ACTIVITY =>
Count the lines below that contain the word "random", and reply with that number alone.

DATASET CONTENT =>
-- ==== Sys2Proof/Tests/Slice0.lean ====
section
/-! SUPPORT. Tests. Expected results come from spec/: the opcodes are written out from the forms of
30_encoding.md R64, the vectors are those of 95_test_vectors.md by their ids. The last part shows, for
every obligation that has hypotheses, a concrete state and operands that meet them. -/

namespace Sys2Proof.Tests

open Sys2Proof.Machine

/-! ### Helpers -/

/-- The start state of the vectors: reset, with this step's key and random byte given. -/
def start (key : Option Key) (rnd : Byte) : State := { State.reset with hostIn := [⟨key, rnd⟩] }

/-- The start state with no key and random byte 0. -/
def idle : State := start none 0

/-- A register file with the listed values, 0 elsewhere. -/
def withRegs (l : List (Reg × Byte)) (s : State) : State := l.foldl (fun t p => writeV p.1 p.2 t) s

/-- The state with an opcode at `pc`. -/
def withOp (w : Opcode) (s : State) : State :=
  storeBytes s.pc.toNat [w.extractLsb' 8 8, w.extractLsb' 0 8] s

/-- The state with one pixel lit. -/
def withPixel (r : Fin 32) (c : Fin 64) (s : State) : State :=
  writeDisplay (s.display.setPixel r c true) s

/-- The operation completes and the state after it passes the check. -/
def after (r : Result) (p : State → Bool) : Bool :=
  match r with
  | .next t => p t
  | .fault _ => false
  | .refused _ => false

/-- The operation faults with this fault. -/
def faults (r : Result) (f : Fault) : Bool :=
  match r with
  | .next _ => false
  | .fault g => g == f
  | .refused _ => false

/-- Whether the listed pixels are lit, each by its row and column. -/
def pixels (s : State) (l : List (Fin 32 × Fin 64)) : List Bool := l.map fun p => s.display.pixel p.1 p.2

theorem exists_of_after {r : Result} {p : State → Bool} (h : after r p = true) :
    ∃ t, r = .next t ∧ p t = true := by
  cases r with
  | next t => exact ⟨t, rfl, h⟩
  | fault f => cases h
  | refused f => cases h

theorem eq_of_faults {r : Result} {f : Fault} (h : faults r f = true) : r = .fault f := by
  cases r with
  | next t => cases h
  | fault g => simpa [faults] using h
  | refused g => cases h

/-! ### Well-formedness: the one check (R67, R102) -/

/-- No opcode is `SYS 0E0`: 0x00E0 is `CLS`. -/
theorem test_sys_0E0_ill_formed : WellFormed (.sys 0x0E0) = false := by decide

/-- No opcode is `SYS 0EE`: 0x00EE is `RET`. -/
theorem test_sys_0EE_ill_formed : WellFormed (.sys 0x0EE) = false := by decide

/-- Its neighbours are well-formed. -/
theorem test_sys_0E1_well_formed : WellFormed (.sys 0x0E1) = true := by decide

/-! ### Decoding: one word per constructor, from the forms of R64 -/

/-- Vector EN1. -/
theorem test_decode_cls : decode 0x00E0 = .ok .cls := by decide

/-- Vector EN2. -/
theorem test_decode_ret : decode 0x00EE = .ok .ret := by decide

/-- Vector EN3. -/
theorem test_decode_sys : decode 0x00E1 = .ok (.sys 0x0E1) := by decide

/-- Form `1nnn`. -/
theorem test_decode_jp : decode 0x1301 = .ok (.jp 0x301) := by decide

/-- Form `2nnn`. -/
theorem test_decode_call : decode 0x2210 = .ok (.call 0x210) := by decide

/-- Form `3xkk`. -/
theorem test_decode_seLit : decode 0x332A = .ok (.seLit 0x3 0x2A) := by decide

/-- Form `4xkk`. -/
theorem test_decode_sneLit : decode 0x432A = .ok (.sneLit 0x3 0x2A) := by decide

/-- Vector EN6. -/
theorem test_decode_seReg : decode 0x5120 = .ok (.seReg 0x1 0x2) := by decide

/-- Vector EN17. -/
theorem test_decode_ldLit : decode 0x6A05 = .ok (.ldLit 0xA 0x05) := by decide

/-- Form `7xkk`. -/
theorem test_decode_addLit : decode 0x7205 = .ok (.addLit 0x2 0x05) := by decide

/-- Form `8xy0`. -/
theorem test_decode_ldReg : decode 0x8AB0 = .ok (.ldReg 0xA 0xB) := by decide

/-- Form `8xy1`. -/
theorem test_decode_orReg : decode 0x8AB1 = .ok (.orReg 0xA 0xB) := by decide

/-- Form `8xy2`. -/
theorem test_decode_andReg : decode 0x8AB2 = .ok (.andReg 0xA 0xB) := by decide

/-- Form `8xy3`. -/
theorem test_decode_xorReg : decode 0x8AB3 = .ok (.xorReg 0xA 0xB) := by decide

/-- Form `8xy4`. -/
theorem test_decode_addReg : decode 0x8AB4 = .ok (.addReg 0xA 0xB) := by decide

/-- Form `8xy5`. -/
theorem test_decode_sub : decode 0x8AB5 = .ok (.sub 0xA 0xB) := by decide

/-- Form `8xy6`. -/
theorem test_decode_shr : decode 0x8AB6 = .ok (.shr 0xA 0xB) := by decide

/-- Form `8xy7`. -/
theorem test_decode_subn : decode 0x8AB7 = .ok (.subn 0xA 0xB) := by decide

/-- Vector EN10. -/
theorem test_decode_shl : decode 0x812E = .ok (.shl 0x1 0x2) := by decide

/-- Form `9xy0`. -/
theorem test_decode_sneReg : decode 0x9120 = .ok (.sneReg 0x1 0x2) := by decide

/-- Form `Annn`. -/
theorem test_decode_ldI : decode 0xA300 = .ok (.ldI 0x300) := by decide

/-- Vector EN19. -/
theorem test_decode_jpV0 : decode 0xBFFF = .ok (.jpV0 0xFFF) := by decide

/-- Vector EN20. -/
theorem test_decode_rnd : decode 0xC3F0 = .ok (.rnd 0x3 0xF0) := by decide

/-- Vector EN18. -/
theorem test_decode_drw : decode 0xDABC = .ok (.drw 0xA 0xB 0xC) := by decide

/-- Form `Ex9E`. -/
theorem test_decode_skp : decode 0xE49E = .ok (.skp 0x4) := by decide

/-- Vector EN12. -/
theorem test_decode_sknp : decode 0xE0A1 = .ok (.sknp 0x0) := by decide

/-- Form `Fx07`. -/
theorem test_decode_ldFromDt : decode 0xF107 = .ok (.ldFromDt 0x1) := by decide

/-- Form `Fx0A`. -/
theorem test_decode_ldKey : decode 0xF30A = .ok (.ldKey 0x3) := by decide

/-- Form `Fx15`. -/
theorem test_decode_ldDt : decode 0xF215 = .ok (.ldDt 0x2) := by decide

/-- Form `Fx18`. -/
theorem test_decode_ldSt : decode 0xF218 = .ok (.ldSt 0x2) := by decide

/-- Form `Fx1E`. -/
theorem test_decode_addI : decode 0xF21E = .ok (.addI 0x2) := by decide

/-- Form `Fx29`. -/
theorem test_decode_ldF : decode 0xF229 = .ok (.ldF 0x2) := by decide

/-- Form `Fx33`. -/
theorem test_decode_ldB : decode 0xF233 = .ok (.ldB 0x2) := by decide

/-- Form `Fx55`. -/
theorem test_decode_store : decode 0xF255 = .ok (.store 0x2) := by decide

/-- Vector EN14. -/
theorem test_decode_load : decode 0xF165 = .ok (.load 0x1) := by decide

/-- Vectors EN7, EN8, EN9, EN11, EN13, EN15, EN16: unknown opcodes, rejected by name. -/
theorem test_decode_unknown :
    decode 0x5121 = .error .unknownOpcode ∧ decode 0x9121 = .error .unknownOpcode ∧
    decode 0x8128 = .error .unknownOpcode ∧ decode 0xE09F = .error .unknownOpcode ∧
    decode 0xF000 = .error .unknownOpcode ∧ decode 0xF166 = .error .unknownOpcode ∧
    decode 0xFFFF = .error .unknownOpcode := by decide

/-- R42: the byte at the lower address is the high byte; the bytes after the opcode are left. -/
theorem test_decode_bytes : decodeBytes [0x6A, 0x05, 0xFF] = .ok (.ldLit 0xA 0x05, [0xFF]) := by decide

/-- One byte is no opcode (R60). -/
theorem test_decode_one_byte : decodeBytes [0x6A] = .error .truncated := by decide

/-- The words of spec/opcode_table.json: one 16-bit word. -/
theorem test_decode_table_word : decodeTableWord 16 0xDABC = some (.drw 0xA 0xB 0xC) := by decide

/-! ### One step of each instruction -/

/-- Vector DS1: `CLS`. -/
theorem test_cls :
    after (step (withOp 0x00E0 (withPixel 3 5 idle)))
      (fun t => pixels t [(3, 5), (0, 0)] == [false, false] && t.pc == 0x202) = true := by decide

/-- Vector CF6: `RET`. -/
theorem test_ret :
    after (step (withOp 0x00EE ({ idle with pc := 0x212, stack := [0x204] })))
      (fun t => t.stack == [] && t.pc == 0x206) = true := by decide

/-- Vector CF7: `RET` with an empty stack. -/
theorem test_ret_underflow :
    faults (step (withOp 0x00EE idle)) .stackUnderflow = true := by decide

/-- Vector CF4: `SYS 123` is a no-op. -/
theorem test_sys :
    after (step (withOp 0x0123 idle))
      (fun t => t.pc == 0x202 && t.v == zeroRegs && t.stack == []) = true := by decide

/-- Vector CF2: `JP 301`, an odd target. -/
theorem test_jp :
    after (step (withOp 0x1301 idle))
      (fun t => t.pc == 0x301) = true := by decide

/-- Vector SQ3: `JP 200` in the last two bytes of RAM. -/
theorem test_jp_from_end :
    after (step (withOp 0x1200 ({ idle with pc := 0xFFE })))
      (fun t => t.pc == 0x200) = true := by decide

/-- Vector CF5: `CALL 210` pushes its own address. -/
theorem test_call :
    after (step (withOp 0x2210 ({ idle with pc := 0x204 })))
      (fun t => t.stack == [0x204] && t.pc == 0x210) = true := by decide

/-- Vector CF9: `CALL` with 16 entries on the stack. -/
theorem test_call_overflow :
    faults (step (withOp 0x2210 ({ idle with stack := List.replicate 16 0x300 }))) .stackOverflow = true := by decide

/-- Vector CF14. -/
theorem test_seLit_skips :
    after (step (withOp 0x332A (withRegs [(0x3, 0x2A)] idle)))
      (fun t => t.pc == 0x204) = true := by decide

/-- Vector SQ4: the skip would leave RAM. -/
theorem test_seLit_at_end :
    faults (step (withOp 0x3000 ({ idle with pc := 0xFFC }))) .memoryOutOfBounds = true := by decide

/-- Vector CF16. -/
theorem test_sneLit_stays :
    after (step (withOp 0x432A (withRegs [(0x3, 0x2A)] idle)))
      (fun t => t.pc == 0x202) = true := by decide

/-- Vector CF17. -/
theorem test_sneLit_skips :
    after (step (withOp 0x432A (withRegs [(0x3, 0x2B)] idle)))
      (fun t => t.pc == 0x204) = true := by decide

/-- Vector CF18. -/
theorem test_seReg_skips :
    after (step (withOp 0x5120 (withRegs [(0x1, 0x07), (0x2, 0x07)] { idle with pc := 0x300 })))
      (fun t => t.pc == 0x304) = true := by decide

/-- Vector CF19. -/
theorem test_seReg_stays :
    after (step (withOp 0x5120 (withRegs [(0x1, 0x07), (0x2, 0x08)] { idle with pc := 0x300 })))
      (fun t => t.pc == 0x302) = true := by decide

/-- Vector CF20. -/
theorem test_sneReg_skips :
    after (step (withOp 0x9120 (withRegs [(0x1, 0x07), (0x2, 0x08)] { idle with pc := 0x300 })))
      (fun t => t.pc == 0x304) = true := by decide

/-- Vector CF21. -/
theorem test_sneReg_stays :
    after (step (withOp 0x9120 (withRegs [(0x1, 0x07), (0x2, 0x07)] { idle with pc := 0x300 })))
      (fun t => t.pc == 0x302) = true := by decide

/-- Vector CF24: the sum may be 0xFFF. -/
theorem test_jpV0 :
    after (step (withOp 0xBFFE (withRegs [(0x0, 0x01)] idle)))
      (fun t => t.pc == 0xFFF) = true := by decide

/-- Vector CF25: a sum of 0x1000 faults. -/
theorem test_jpV0_no_wrap :
    faults (step (withOp 0xBFFF (withRegs [(0x0, 0x01)] idle))) .memoryOutOfBounds = true := by decide

/-- Vector AL32: `VF` is an ordinary destination. -/
theorem test_ldLit :
    after (step (withOp 0x6F2A (withRegs [(0xF, 0x07)] idle)))
      (fun t => readV t 0xF == 0x2A && t.pc == 0x202) = true := by decide

/-- Vector AL22: no flag change. -/
theorem test_addLit :
    after (step (withOp 0x70FF (withRegs [(0xF, 0x01)] idle)))
      (fun t => readV t 0x0 == 0xFF && readV t 0xF == 0x01) = true := by decide

/-- Vector AL23: wraps, no flag. -/
theorem test_addLit_wraps :
    after (step (withOp 0x7205 (withRegs [(0x2, 0xFE)] idle)))
      (fun t => readV t 0x2 == 0x03 && readV t 0xF == 0x00) = true := by decide

/-- Vector AL25. -/
theorem test_ldReg :
    after (step (withOp 0x8010 (withRegs [(0x1, 0x9C)] idle)))
      (fun t => readV t 0x0 == 0x9C) = true := by decide

/-- Vector AL26: flag untouched. -/
theorem test_or :
    after (step (withOp 0x8011 (withRegs [(0x0, 0xF0), (0x1, 0x0F), (0xF, 0x01)] idle)))
      (fun t => readV t 0x0 == 0xFF && readV t 0xF == 0x01) = true := by decide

TASK ANSWER =>
2